Moving into McNair (then named Co-ed Hall) in the fall of 1968, the east wing was only finished on the top two floors and the elevators weren’t working yet.  My room was on the top floor so we had to schlep everything up the six flights of stairs. And, even though it was late September, it was warm so the heat in those stairwells was quite oppressive. -Kerry Irons  ’72; ’73

There was something magical about Houghton and Dad’s years there that were absolutely transforming. Incidentally, Dad is being buried in his Michigan Tech sweatshirt! -From the daughter of Evans Foertmeyer, Class of 1945 on the death of her father.

Celebrate with President Mroz and Mrs. Gail Mroz

President Glenn Mroz and Mrs. Gail Mroz
President Glenn Mroz and Mrs. Gail Mroz

On June 30, 2018, Glenn D. Mroz will step down as Michigan Technological University’s ninth president and return to the faculty. Additionally, Gail Mroz will retire from her position as stewardship officer in the Department of Advancement and Alumni Engagement. All alumni are invited to celebrate President and Mrs. Mroz’s transitions.

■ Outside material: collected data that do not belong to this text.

-- ==== Sys2Proof/Certificates/Slice0/Obligations.lean ====
section
/-! DEFINITION. The statements for the provers.  The tables here are written out from the spec, one entry per
opcode, so that a reader sees which instructions a statement speaks of. -/
namespace Sys2Proof.Slice0
open Sys2Proof.Machine

/-! ### Tables -/

/-- The 97 opcode values with no handler, as `spec/30_encoding.md` R68 lists them. -/
def undefinedOpcodes : List Byte :=
  [0x00#8, 0x01#8, 0x02#8, 0x03#8, 0x07#8, 0x08#8, 0x09#8, 0x0A#8, 0x0B#8, 0x0F#8, 0x10#8, 0x11#8, 0x12#8, 0x13#8] ++
  [0x17#8, 0x18#8, 0x19#8, 0x1A#8, 0x1B#8, 0x1F#8, 0x20#8, 0x21#8, 0x22#8, 0x23#8, 0x27#8, 0x28#8, 0x29#8, 0x2A#8] ++
  [0x2B#8, 0x2F#8, 0x30#8, 0x31#8, 0x32#8, 0x33#8, 0x37#8, 0x38#8, 0x39#8, 0x3A#8, 0x3B#8, 0x3F#8, 0x76#8, 0xC0#8] ++
  [0xC1#8, 0xC2#8, 0xC3#8, 0xC4#8, 0xC5#8, 0xC7#8, 0xC8#8, 0xC9#8, 0xCA#8, 0xCB#8, 0xCC#8, 0xCD#8, 0xCF#8, 0xD0#8] ++
  [0xD1#8, 0xD2#8, 0xD3#8, 0xD4#8, 0xD5#8, 0xD7#8, 0xD8#8, 0xD9#8, 0xDA#8, 0xDB#8, 0xDC#8, 0xDD#8, 0xDF#8, 0xE0#8] ++
  [0xE1#8, 0xE2#8, 0xE3#8, 0xE4#8, 0xE5#8, 0xE7#8, 0xE8#8, 0xE9#8, 0xEA#8, 0xEB#8, 0xEC#8, 0xED#8, 0xEF#8, 0xF0#8] ++
  [0xF1#8, 0xF2#8, 0xF3#8, 0xF4#8, 0xF5#8, 0xF7#8, 0xF8#8, 0xF9#8, 0xFA#8, 0xFB#8, 0xFC#8, 0xFD#8, 0xFF#8]

/-- The 49 `LD r,r'` (R91): instruction, destination, source. -/
def ldRegRegTable : List (Instr × Reg8 × Reg8) :=
  List.flatten [
    [(.ld_B_B, .b, .b), (.ld_B_C, .b, .c), (.ld_B_D, .b, .d), (.ld_B_E, .b, .e), (.ld_B_H, .b, .h), (.ld_B_L, .b, .l), (.ld_B_A, .b, .a)],
    [(.ld_C_B, .c, .b), (.ld_C_C, .c, .c), (.ld_C_D, .c, .d), (.ld_C_E, .c, .e), (.ld_C_H, .c, .h), (.ld_C_L, .c, .l), (.ld_C_A, .c, .a)],
    [(.ld_D_B, .d, .b), (.ld_D_C, .d, .c), (.ld_D_D, .d, .d), (.ld_D_E, .d, .e), (.ld_D_H, .d, .h), (.ld_D_L, .d, .l), (.ld_D_A, .d, .a)],
    [(.ld_E_B, .e, .b), (.ld_E_C, .e, .c), (.ld_E_D, .e, .d), (.ld_E_E, .e, .e), (.ld_E_H, .e, .h), (.ld_E_L, .e, .l), (.ld_E_A, .e, .a)],
    [(.ld_H_B, .h, .b), (.ld_H_C, .h, .c), (.ld_H_D, .h, .d), (.ld_H_E, .h, .e), (.ld_H_H, .h, .h), (.ld_H_L, .h, .l), (.ld_H_A, .h, .a)],
    [(.ld_L_B, .l, .b), (.ld_L_C, .l, .c), (.ld_L_D, .l, .d), (.ld_L_E, .l, .e), (.ld_L_H, .l, .h), (.ld_L_L, .l, .l), (.ld_L_A, .l, .a)],
    [(.ld_A_B, .a, .b), (.ld_A_C, .a, .c), (.ld_A_D, .a, .d), (.ld_A_E, .a, .e), (.ld_A_H, .a, .h), (.ld_A_L, .a, .l), (.ld_A_A, .a, .a)]]

/-- The 7 `LD r,(HL)` (R92): instruction, destination. -/
def ldRegAtHLTable : List (Instr × Reg8) :=
  [(.ld_B_atHL, .b), (.ld_C_atHL, .c), (.ld_D_atHL, .d), (.ld_E_atHL, .e), (.ld_H_atHL, .h), (.ld_L_atHL, .l), (.ld_A_atHL, .a)]

/-- The 7 `LD (HL),r` (R93): instruction, source. -/
def ldAtHLRegTable : List (Instr × Reg8) :=
  [(.ld_atHL_B, .b), (.ld_atHL_C, .c), (.ld_atHL_D, .d), (.ld_atHL_E, .e), (.ld_atHL_H, .h), (.ld_atHL_L, .l), (.ld_atHL_A, .a)]

/-- The 7 `LD r,d8` (R94): instruction, destination. -/
def ldRegD8Table (d8 : Byte) : List (Instr × Reg8) :=
  [(.ld_B_d8 d8, .b), (.ld_C_d8 d8, .c), (.ld_D_d8 d8, .d), (.ld_E_d8 d8, .e), (.ld_H_d8 d8, .h), (.ld_L_d8 d8, .l), (.ld_A_d8 d8, .a)]

/-- The 7 `INC r` (R101): instruction, operand. -/
def incRegTable : List (Instr × Reg8) :=
  [(.inc_B, .b), (.inc_C, .c), (.inc_D, .d), (.inc_E, .e), (.inc_H, .h), (.inc_L, .l), (.inc_A, .a)]

/-- The 7 `DEC r` (R103): instruction, operand. -/
def decRegTable : List (Instr × Reg8) :=
  [(.dec_B, .b), (.dec_C, .c), (.dec_D, .d), (.dec_E, .e), (.dec_H, .h), (.dec_L, .l), (.dec_A, .a)]

/-- The 9 `ADD` forms: instruction, second operand. -/
def addTable (d8 : Byte) : List (Instr × Operand) :=
  [(.add_A_B, .reg .b), (.add_A_C, .reg .c), (.add_A_D, .reg .d), (.add_A_E, .reg .e), (.add_A_H, .reg .h), (.add_A_L, .reg .l), (.add_A_atHL, .atHL),
   (.add_A_A, .reg .a), (.add_A_d8 d8, .d8 d8)]

/-- The 9 `ADC` forms: instruction, second operand. -/
def adcTable (d8 : Byte) : List (Instr × Operand) :=
  [(.adc_A_B, .reg .b), (.adc_A_C, .reg .c), (.adc_A_D, .reg .d), (.adc_A_E, .reg .e), (.adc_A_H, .reg .h), (.adc_A_L, .reg .l), (.adc_A_atHL, .atHL),
   (.adc_A_A, .reg .a), (.adc_A_d8 d8, .d8 d8)]

/-- The 9 `SUB` forms: instruction, second operand. -/
def subTable (d8 : Byte) : List (Instr × Operand) :=
  [(.sub_A_B, .reg .b), (.sub_A_C, .reg .c), (.sub_A_D, .reg .d), (.sub_A_E, .reg .e), (.sub_A_H, .reg .h), (.sub_A_L, .reg .l), (.sub_A_atHL, .atHL),
   (.sub_A_A, .reg .a), (.sub_A_d8 d8, .d8 d8)]

/-- The 9 `SBC` forms: instruction, second operand. -/
def sbcTable (d8 : Byte) : List (Instr × Operand) :=
  [(.sbc_A_B, .reg .b), (.sbc_A_C, .reg .c), (.sbc_A_D, .reg .d), (.sbc_A_E, .reg .e), (.sbc_A_H, .reg .h), (.sbc_A_L, .reg .l), (.sbc_A_atHL, .atHL),
   (.sbc_A_A, .reg .a), (.sbc_A_d8 d8, .d8 d8)]

/-- The 9 `CP` forms: instruction, second operand. -/
def cpTable (d8 : Byte) : List (Instr × Operand) :=
  [(.cp_A_B, .reg .b), (.cp_A_C, .reg .c), (.cp_A_D, .reg .d), (.cp_A_E, .reg .e), (.cp_A_H, .reg .h), (.cp_A_L, .reg .l), (.cp_A_atHL, .atHL),
   (.cp_A_A, .reg .a), (.cp_A_d8 d8, .d8 d8)]

/-- The 9 `AND` forms: instruction, second operand. -/
def andTable (d8 : Byte) : List (Instr × Operand) :=
  [(.and_A_B, .reg .b), (.and_A_C, .reg .c), (.and_A_D, .reg .d), (.and_A_E, .reg .e), (.and_A_H, .reg .h), (.and_A_L, .reg .l), (.and_A_atHL, .atHL),
   (.and_A_A, .reg .a), (.and_A_d8 d8, .d8 d8)]

/-- The 9 `XOR` forms: instruction, second operand. -/
def xorTable (d8 : Byte) : List (Instr × Operand) :=
  [(.xor_A_B, .reg .b), (.xor_A_C, .reg .c), (.xor_A_D, .reg .d), (.xor_A_E, .reg .e), (.xor_A_H, .reg .h), (.xor_A_L, .reg .l), (.xor_A_atHL, .atHL),
   (.xor_A_A, .reg .a), (.xor_A_d8 d8, .d8 d8)]

/-- The 9 `OR` forms: instruction, second operand. -/
def orTable (d8 : Byte) : List (Instr × Operand) :=
  [(.or_A_B, .reg .b), (.or_A_C, .reg .c), (.or_A_D, .reg .d), (.or_A_E, .reg .e), (.or_A_H, .reg .h), (.or_A_L, .reg .l), (.or_A_atHL, .atHL),
   (.or_A_A, .reg .a), (.or_A_d8 d8, .d8 d8)]

/-- The 45 arithmetic instructions with their operations. -/
def arithTable (d8 : Byte) : List (AluOp × Instr × Operand) :=
  (addTable d8).map (Prod.mk .add) ++ (adcTable d8).map (Prod.mk .adc) ++
  (subTable d8).map (Prod.mk .sub) ++ (sbcTable d8).map (Prod.mk .sbc) ++
  (cpTable d8).map (Prod.mk .cp)

/-- The 27 logic instructions with their operations. -/
def logicTable (d8 : Byte) : List (AluOp × Instr × Operand) :=
  (andTable d8).map (Prod.mk .and) ++ (xorTable d8).map (Prod.mk .xor) ++
  (orTable d8).map (Prod.mk .or)

/-! ### Words of the statements -/

/-- The value of the second operand (R110): a register half, the byte at `HL`, or the immediate. -/
def secondOperand (s : State) : Operand → Byte
  | .reg r => s.reg r
  | .atHL => s.read8 (joinBytes s.h s.l)
  | .d8 v => v

/-- The length of an ALU form (R110). -/
def aluLen : Operand → Word
  | .reg _ => 1#16
  | .atHL => 1#16
  | .d8 _ => 2#16

/-- The cost of an ALU form (R110). -/
def aluCost : Operand → Word
  | .reg _ => 4#16
  | .atHL => 8#16
  | .d8 _ => 8#16

/-- The four named flags are `z n h c`. -/
def FlagsAre (t : State) (z n h c : Bool) : Prop :=
  t.flag .z = z ∧ t.flag .n = n ∧ t.flag .h = h ∧ t.flag .c = c

/-- A bit of `F` that is no named flag's (R17: "all other bits of the flags byte"); at the default positions
these are `F[3:0]` (`FlagPositions`). -/
def OtherBit (s : State) (k : Fin 8) : Prop := ∀ fl, k ≠ s.flagPos fl

/-- The bits of `F` that are no named flag's are as they were (R17). -/
def OtherBitsKept (s t : State) : Prop := ∀ k, OtherBit s k → getFlag t.f k = getFlag s.f k

/-- Nothing but `A`, `F`, `PC` and `cycle_count` differs: no other register, no latch, no byte of memory, no
parameter. -/
def OnlyAccumulatorAndFlags (s t : State) : Prop :=
  t = { s with a := t.a, f := t.f, pc := t.pc, cycleCount := t.cycleCount }

/-- `PC` and `cycle_count` advance by the length and the cost, modulo 65536. -/
def Advanced (s t : State) (len cost : Word) : Prop :=
  t.pc = s.pc + len ∧ t.cycleCount = s.cycleCount + cost

/-- The Carry flag before the step as a number (R126: `cin` in {0, 1}). -/
def carryIn (s : State) : Nat := (s.flag .c).toNat

/-- `v & 0x0F`. -/
def nibble (v : Byte) : Nat := (v &&& 0x0F#8).toNat

/-- The operand an instruction writes beside flags, `PC` and `cycle_count` (R86, R13); `CP` writes none. -/
def destination : Asm → Option Operand
  | .ld dst _ => some dst
  | .inc o => some o
  | .dec o => some o
  | .alu .cp _ => none
  | .alu _ _ => some (.reg .a)

/-- Whether an instruction is a load. -/
def isLoad : Asm → Bool
  | .ld _ _ => true
  | _ => false

/-- Whether an instruction writes the Carry flag (R19): every ALU form does. -/
def writesCarry : Asm → Bool
  | .alu _ _ => true
  | _ => false

/-- The cost of a form (R85) where `CYC_MEM2` is `mem2`: register forms 4, the three forms with two operand
accesses `mem2`, every other form 8. -/
def formCost (mem2 : Word) : Asm → Word
  | .ld (.reg _) (.reg _) => 4#16
  | .inc (.reg _) => 4#16
  | .dec (.reg _) => 4#16
  | .alu _ (.reg _) => 4#16
  | .ld .atHL (.d8 _) => mem2
  | .inc .atHL => mem2
  | .dec .atHL => mem2
  | _ => 8#16

/-- The operand code of a register (R63). -/
def regCode : Reg8 → BitVec 3
  | .b => 0b000#3
  | .c => 0b001#3
  | .d => 0b010#3
  | .e => 0b011#3
  | .h => 0b100#3
  | .l => 0b101#3
  | .a => 0b111#3

/-- The ALU operation code (R64). -/
def aluCode : AluOp → BitVec 3
  | .add => 0b000#3
  | .adc => 0b001#3
  | .sub => 0b010#3
  | .sbc => 0b011#3
  | .and => 0b100#3
  | .xor => 0b101#3
  | .or => 0b110#3
  | .cp => 0b111#3

/-- The opcode byte of an ALU form (R110): `10 ooo sss`, `10 ooo 110` or `11 ooo 110`. -/
def aluPattern (op : AluOp) : Operand → Byte
  | .reg r => 0b10#2 ++ aluCode op ++ regCode r
  | .atHL => 0b10#2 ++ aluCode op ++ 0b110#3
  | .d8 _ => 0b11#2 ++ aluCode op ++ 0b110#3

/-- The transactions of an ALU form after the fetch (R110). -/
def aluReads (s : State) : Operand → List Transaction
  | .reg _ => []
  | .atHL => [.read (joinBytes s.h s.l) (s.read8 (joinBytes s.h s.l))]
  | .d8 _ => [.read (s.pc + 1#16) (s.read8 (s.pc + 1#16))]

/-- The next step of `s` runs `i`: the core has not faulted and the bytes at `PC` decode to `i`. -/
def Runs (s : State) (i : Instr) : Prop :=
  s.fault = none ∧ ∃ rest, decode [s.read8 s.pc, s.read8 (s.pc + 1#16)] = .ok (i, rest)

/-- The transactions of `n` steps from a state, in order. -/
def traceOf : Nat → State → List Transaction
  | 0, _ => []
  | n + 1, s =>
    stepTransactions s ++
      match step s with
      | .next t => traceOf n t
      | .fault _ => []
      | .refused _ => []

/-- The byte of the last write to `a` in a list of transactions, or the value before it if there is none. -/
def lastWritten (a : Word) : Byte → List Transaction → Byte
  | v, [] => v
  | v, .read _ _ :: rest => lastWritten a v rest
  | v, .write x w :: rest => lastWritten a (if x = a then w else v) rest

end Sys2Proof.Slice0

open Sys2Proof Sys2Proof.Machine Sys2Proof.Slice0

A celebratory reception will be held Thursday, June 7, 2018, from 4-6 p.m., with remarks at 4:30 p.m., in the Rozsa Center lobby on the Michigan Tech campus. Nothing would please Glenn and Gail more than to celebrate their transition with you over hors d’oeuvres and beverages.

In anticipation of the festivities, the University is collecting personal messages and memories that will be shared with Glenn and Gail at the reception. Those with best wishes, fond memories (including photographs), and notes of appreciation are encouraged to send them to by May 18, 2018.

Please RSVP by phone (906-487-2200) or email by May 23, 2018.

A block of hotel rooms has been reserved. Those interested are encouraged to contact Joan Tapani (906-487-2200 or for more information.

Why Did You Choose to Attend Michigan Tech?

I grew up in northern Wisconsin and knew I wanted to be an engineer so it came down to either Michigan Tech or the University of Wisconsin. The first time I saw the UW campus was a week after the Armstrong brothers blew up the Army Math Center on the campus in 1970. Seeing all the destruction convinced me Tech was my choice.

Bob Bomier ’75

Scholarship and location. I applied to a few colleges but my top two choices were Michigan Tech and University of Miami. Worlds apart. But Tech offered me a great scholarship and I already was a Yooper so the snow was just a normal part of life. It didn’t hurt that the girl/guy ratio was 4 to 1 in 1977, but when most of the year is cold and snowy, it is hard to tell under a parka, boots, scarves, and mittens who was who. I have wonderful memories of my time at Tech. Very happy with my choice.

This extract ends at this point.